Понтифик, казалось, был исключительно доволен обещаниями Рафаэля и его покладистостью. Пухлые губы Папы изогнула спокойная улыбка, которая наконец разрушила напряжение, внезапно возникшее между ними.
– Ну что ж, я буду ждать этого с величайшим нетерпением.
Он по-отечески положил Рафаэлю руку на плечо. Квадратный изумруд на мизинце сверкнул в лучах солнца, проникавших в залу сквозь длинный ряд высоких застекленных окон со свинцовыми переплетами.
– А что насчет женщин, Рафаэлло мио? Я могу рассчитывать на то, что ты прекратишь отвлекаться на них, хотя бы до тех пор, пока не закончишь часть своих важных дел?
Резко очерченные ноздри Медичи затрепетали едва заметно, но Рафаэль понял предостережение, заключенное в этом вопросе. Кто знает, может, Микеланджело действительно вернулся в Рим только для того, чтобы ходатайствовать о завершении надгробия для Юлия? Или для того, чтобы оказать покровительство Себастьяно. Как бы то ни было, Рафаэль не мог позволить себе ошибок: от него зависели жизнь и благосостояние не одной дюжины помощников и учеников. От него и от расположения к ним понтифика.
– Даю вам слово, – заверил Рафаэль. И это обещание далось ему на удивление легко, потому что теперь его занимали не женщины вообще, а лишь одна из них, та таинственная девушка с холма Джаниколо. Узнал ли уже Джулио, кто она такая и где живет?
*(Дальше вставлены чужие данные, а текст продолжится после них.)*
/-! ## Rows (R208, R318, R356) -/

/-- A page of `2 ^ size` bytes at `base` is judged: the first row on it decides whether it is counted, and it is counted once
(R356). A page that had no translation at an earlier request was judged then, block by block. -/
def XStep.judgePage (x : XStep) (base size : Nat) (held : Bool) (walk : Nat) : XStep :=
  let inPage (j : Nat) : Bool := decide (base ≤ j) && decide (j < base + 2 ^ size)
  if x.judged.any inPage then
    let first := x.missing.find? (fun m => inPage m.1)
    { x with missing := x.missing.filter (fun m => !inPage m.1 || first == some m) }
  else { x with judged := x.judged ++ [base], missing := if held then x.missing else x.missing ++ [(base, walk)] }

/-- The pages that a step's row lies on are judged at the request of its first such row (R356): one that lies in neither the die
TLB nor the Picker's cache is counted, with the ticks of its walk. A page without a translation is known by its 64 KiB block. -/
def State.judgePages (s : State) (k : Nat) (x : XStep) (vas : List Nat) : XStep :=
  let p := (s.core k).part
  let d := s.die (dieOf k)
  vas.foldl (fun (x : XStep) va =>
    match tlbFind d.tlb (s.part p).asid va, tlbFind d.pickTlb (s.part p).asid va with
    | some e, _ => x.judgePage e.base e.size true 0
    | none, some e => x.judgePage e.base e.size true 0
    | none, none =>
      match s.walk p va with
      | .ok e => x.judgePage e.base e.size false (s.walkTicks p (dieOf k) va)
      | .error _ => x.judgePage (va / 65536 * 65536) 16 false (s.walkTicks p (dieOf k) va)) x

/-- The walks that a row's destination needs start, and end in their time; an entry that serves is the one used last (R351,
R353). -/
def State.noteTargets (s : State) (k : Nat) (vas : List Nat) : State :=
  (firstOfPages vas).foldl (fun s va =>
    match s.dieLookup k va with
    | (1, .ok e) =>
      s.touchDie (dieOf k) e
    | (2, .ok e) => s.startWalk k va .core (s.walkTicks (s.core k).part (dieOf k) va) (.ok e)
    | _ => s) s

/-- The step after the request of its next row. -/
def XStep.rowAsked (x : XStep) : XStep :=
  match x.again with
  | _ :: rest => { x with again := rest }
  | [] => { x with asked := x.asked + 1 }

/-- The start of row `i` of a side. -/
def XSide.rowStart (x : XSide) (i : Nat) : Nat :=
  match x with
  | .rows base pitch _ idx => wrapAddr (base + (idx.getD i 0 : Nat) * pitch)
  | .none | .spad _ | .shape _ _ | .line _ => 0

/-- Bytes of a row of a side. -/
def XSide.rowLen (x : XSide) : Nat :=
  match x with
  | .rows _ _ n _ => n
  | .none | .spad _ | .shape _ _ | .line _ => 0

/-- The gather's next row is requested of the Picker (R318, R319); `xcomp` translates the row's destination with it. Its pages
are judged at the first request, whatever the row's line answers it (R356). -/
def State.askGather (s : State) (k : Nat) (x0 : XStep) : State :=
  match x0.nextRow with
  | none => s
  | some i =>
    let va := x0.src.rowStart i
    let n := x0.src.rowLen
    if !s.rowFree k va n then s
    else
      let wr := x0.dst.sector x0.dstFmt i
      let x : XStep := s.judgePages k x0 ((pageParts va n).map (fun p => p.1) ++ firstOfPages wr)
      match s.rowSay k va n with
      | .refused => s.setStep k { x with waited := x.waited + 16, askAt := s.tickOf k + 16 }
      | .reserved => s.setStep k { x with waited := x.waited + 1, askAt := s.tickOf k + 1 }
      | .free =>
        let pad := (s.rowParts k va n).pad
        let x1 : XStep := x.rowAsked
        let x2 : XStep :=
          match s.xtargets k wr .write true with
          | .error (f, va) =>
            { x1 with bad := x1.bad ++ [s.badSector k x1 i f 1 va] }
          | .ok ts =>
            { x1 with targets := if wr.isEmpty then x1.targets else Tbl.set x1.targets i ts,
                      dstPad := Nat.max x1.dstPad (targetPad (dieOf k) ts) }
        let x3 : XStep := { x2 with srcPad := Nat.max x2.srcPad pad }
        let s1 := (s.setStep k x3).noteTargets k wr
        let (s2, st) := s1.askRow k (some x.id) i va n (rowAlign x.srcFmt) x.stamp x.cfg.leaselen.toNat none
        match (s2.core k).xstep? x.id with
        | none => s2
        | some y => s2.setStep k { y with stamp := Nat.max y.stamp st }

/-- Every row of a gather has been delivered. -/
def XStep.rowsIn (x : XStep) : Bool := decide (x.parts.length = x.sectors) && x.bad.isEmpty

/-- A row of a gather arrives, or is reported as faulting: a page that is not present parks the step, any other cause ends
its task, each when it is recorded (R208, R217, R338). -/
def State.gatherRow (s : State) (k id pos : Nat) (r : RowResult) : State :=
  match (s.core k).xstep? id with
  | none => s
  | some x =>
    let x1 : XStep :=
      match r with
      | .bytes bs => { x with parts := Tbl.set x.parts pos bs, sector := x.sector + 1 }
      | .faulting cause why addr =>
        { x with bad := x.bad ++ [s.badSector k x pos { cause := cause, why := why } 0 addr] }
    let s1 := s.setStep k x1
    if x1.rowsIn then s1.scheduleFill k x1 else s1

/-- PICKER_ROW_DELIVERY (R318): the row slot is free again, and the row goes to the open bag or to its gather. -/
def State.rowDelivered (s : State) (k id : Nat) : State :=
  let d := s.die (dieOf k)
  match d.rows.find? (fun r => r.id == id) with
  | none => s
  | some r =>
    let s1 := s.setDie (dieOf k) { d with rows := d.rows.filter (fun x => x.id != id) }
    if r.gone then s1
    else
    match r.step with
    | none => s1.now (engAt k .matrix) (.bagRowArrival k r.pos r.res)
    | some step => s1.gatherRow k step r.pos r.res

/-- PICKER_ROW_DELIVERY. -/
def execPickerRowDelivery (s : State) : Res :=
  match s.ev with
  | .pickerRowDelivery k id => .next (s.rowDelivered k id)
  | _ => .next s

/-! ## What a transfer unit moves in a tick -/

/-- The next sectors of a step that are due are moved. -/
def State.moveDue (s : State) (k tick id : Nat) : State :=
  match (s.core k).xstep? id with
  | none => s
  | some y => if y.moves && decide (s.sectorDue k y ≤ tick) then s.moveSector k y else s

/-- The sectors of a core's steps that are due are moved, and its oldest gather requests one row. -/
def State.sectorsJob (s : State) (k : Nat) : State :=
  let tick := s.tickOf k
  let c := s.core k
  if c.run ≠ .running then s
  else
    let s1 := (c.xfr.steps.filter (fun x => x.moves && !x.gathers)).foldl (fun s x => s.moveDue k tick x.id) s
    match (s1.core k).xfr.steps.find? (fun x => x.moves && x.gathers && decide (x.askAt ≤ tick)) with
    | none => s1
    | some x => s1.askGather k x

/-! ## Parking (R217, R348) -/

/-- SECTOR_PAGE_FAULT (R217): the fault is recorded and the step parks; a task in trap mode ends. -/
def execSectorPageFault (s : State) : Res :=
  match s.ev with
  | .sectorPageFault k id =>
    match (s.core k).xstep? id with
    | none => .next s
    | some x =>
      match x.stage, x.dueBad (s.tickOf k) with
      | .working, some b =>
        let s1 := s.setStep k { x with stage := .parked, parkedAt := s.tickOf k }
        let r : TaskRef := { core := k, slot := x.slot }
        .next (s1.takeFault r (x.fault b) true)
      | _, _ => .next s
  | _ => .next s

/-- A parked step goes on: the walk that failed counts, the parked ticks are added, and the failed sector is tried
first. -/
def XStep.resume (x : XStep) (tick : Nat) : XStep :=
  if x.stage = .parked then
    { x with stage := .working, fails := x.fails + (x.dueBad tick).elim 0 (fun b => b.walk), waited := x.waited + (tick - x.parkedAt), bad := [],
             again := if x.gathers then (x.again ++ x.bad.map (fun b => b.sector)).eraseDups else [] }
  else x

/-- The destinations of the sectors already moved, translated again after the time in which the step was parked: an
invalidation does not wait for them (spec/19_faults_translation.md R355). -/
def State.retarget (s : State) (k : Nat) (x : XStep) : Except BadSector (Tbl (List Target)) :=
  x.targets.foldl (fun (acc : Except BadSector (Tbl (List Target))) e =>
    match acc with
    | .error b => .error b
    | .ok ts =>
      match s.xtargets k (x.dst.sector x.dstFmt e.1) x.dstKind x.publishes with
      | .error (f, va) => .error (s.badSector k x e.1 f (accCode x.dstKind) va)
      | .ok t => .ok (ts ++ [(e.1, t)])) (.ok [])

/-- STEP_RESUME (R217). A step that has nothing to move tries its packet's area again (R212). A step that comes back with its core, and
has sectors translated through dropped entries, has them translated again as well (R355). -/
def execStepResume (s : State) : Res :=
  match s.ev with
  | .stepResume k id =>
    match (s.core k).xstep? id with
    | none => .next s
    | some x =>
      let y := x.resume (s.tickOf k)
      match s.retarget k y with
      | .ok ts =>
        let s1 := s.setStep k { y with targets := ts, old := false }
        .next (if x.stage = .parked ∧ !y.moves then s1.now (engAt k .transfer) (.shadowFilled k id) else s1)
      | .error b => .next (if x.stage = .parked ∨ x.old then s.stepFails k { y with old := false } b else s)
  | _ => .next s

end Sys2Proof.Machine
end

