-- ==== Sys2Proof/Machine/Preempt.lean ====
section
/-! DEFINITION. Stopped tasks and fault queues (spec/19_faults_translation.md R336, R337), partition faults with their reset
(R340 to R342), saves and restores through the Hatbox (R343 to R348), and cores that share a physical core
(spec/14_scheduling.md R291 to R294). -/

namespace Sys2Proof.Machine

open Sys2Proof

/-- A command that names something the package does not have. -/
def noObject : Res := .fault .noSuchObject

/-- A notice to the system cores. -/
def State.notify (s : State) (n : Notice) : State :=
  { s with endpoint := { s.endpoint with notices := s.endpoint.notices ++ [n] } }

/-- A command that package management refuses: nothing changes but the notice. -/
def State.refuse (s : State) : State := s.notify .refused

/-! ## Stopped tasks (R130, R337) -/

/-- TASK_RESUME (R130, R337). A task that is not stopped is not resumed. -/
def execTaskResume (s : State) : Res :=
  match s.ev with
  | .taskResume r how => if r.core < 2048 then .next (s.resume r how) else noObject
  | _ => .next s

/-- The fault with which the system cores may end a task: the one that stopped it, or the page fault of a step of it that is
parked (R217, R337). -/
def State.endCause (s : State) (r : TaskRef) : Option FaultInfo :=
  let t := s.taskOf r
  match t.hold, (s.core r.core).xfr.steps.find? (fun x => x.slot == r.slot && x.stage == .parked) with
  | .stopped cause, _ => some (FaultInfo.plain cause 0 t.pc.toNat)
  | .ending _, _ => none
  | _, some x => (x.dueBad (s.tickOf r.core)).map x.fault
  | _, none => none

/-- TASK_END (R217, R337): a stopped task ends with its cause, one with a parked step with 0x08. -/
def execTaskEnd (s : State) : Res :=
  match s.ev with
  | .taskEnd r => .next (if (s.taskOf r).pendRecs = [] ∧ (s.endCause r).isSome then s.endTask r (s.endCause r) else s)
  | _ => .next s

/-- The records of a partition's tasks that wait for room, in increasing core, then slot. -/
def State.waitingRecords (s : State) (p : Nat) : List (TaskRef × FaultRec) :=
  (s.part p).cores.flatMap (fun k => (List.finRange 4).flatMap (fun i =>
    ((s.core k).task i).pendRecs.map (fun x => ({ core := k, slot := i }, x))))

/-- A record that waited is appended, and its task goes on as R337 gives: it ends, stays stopped, or, its step being
parked, continues. -/
def State.releaseRecord (s : State) (p : Nat) (r : TaskRef) (x : FaultRec) : State :=
  let s1 := (s.appendRecord p x).setTaskOf r { s.taskOf r with pendRecs := (s.taskOf r).pendRecs.drop 1 }
  if x.res then s1 else s1.endTask r (some (FaultInfo.plain x.cause.toNat x.unit.toNat x.loc.toNat))

/-- FAULT_RECORD_REMOVE (R336): the oldest record goes, and a record that waited for room enters. -/
def execFaultRecordRemove (s : State) : Res :=
  match s.ev with
  | .faultRecordRemove p =>
    if 64 ≤ p then noObject
    else
      let s1 := s.setPart p { s.part p with records := (s.part p).records.drop 1 }
      match s1.waitingRecords p with
      | [] =>
        match (s1.part p).waiting with
        | [] => .next s1
        | x :: rest =>
          .next (if (s1.part p).hasRoom 2 then s1.setPart p { s1.part p with
            records := (s1.part p).records ++ [x], waiting := rest } else s1)
      | (r, x) :: _ => .next (if (s1.part p).hasRoom 0 then s1.releaseRecord p r x else s1)
  | _ => .next s

/-! ## Partition faults (R340, R341) -/

/-- A die's Hatbox set. -/
def Die.hat (d : Die) (set : Bool) : Tbl HatSlot := if set then d.hat1 else d.hat0

/-- The die with a Hatbox set replaced. -/
def Die.setHat (d : Die) (set : Bool) (h : Tbl HatSlot) : Die := if set then { d with hat1 := h } else { d with hat0 := h }

/-- An uncorrectable error lies in a Hatbox slot, or in what the shadow reserve holds with it: a restore will find it (R347,
R364). -/
def State.hatboxError (s : State) (d : Nat) (set : Bool) (core : Nat) : State :=
  let die := s.die d
  match Tbl.get? (die.hat set) core with
  | none => s
  | some h => s.setDie d (die.setHat set (Tbl.set (die.hat set) core { h with sound := false }))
Как только Рафаэль ушел, от группы кардиналов, расположившихся возле Папы, отделился высокий представительный мужчина с густой черной бородой в тунике оранжевого шелка, облегающих штанах и отороченной мехом зеленой бархатной накидке. С его шеи свисал тяжелый бронзовый медальон. По обе стороны от понтифика воздвиглись два кардинала в алых мантиях. Ни дать ни взять подставки для пухлой церковной книги, подумал Агостино Киджи. С Джованни деи Медичи они дружили еще до того, как тот принял сан Папы Римского и имя Льва X, и Киджи понимал, что эта дружба была козырной картой в его колоде. Он никогда не забывал, по чьей милости обрел место за пышным обеденным столом в Ватикане, был зван на празднества с музыкой или охотничьи выезды – туда, где вершилась политика. Киджи сам заработал свое состояние. Лев же дал ему возможность этим состоянием воспользоваться.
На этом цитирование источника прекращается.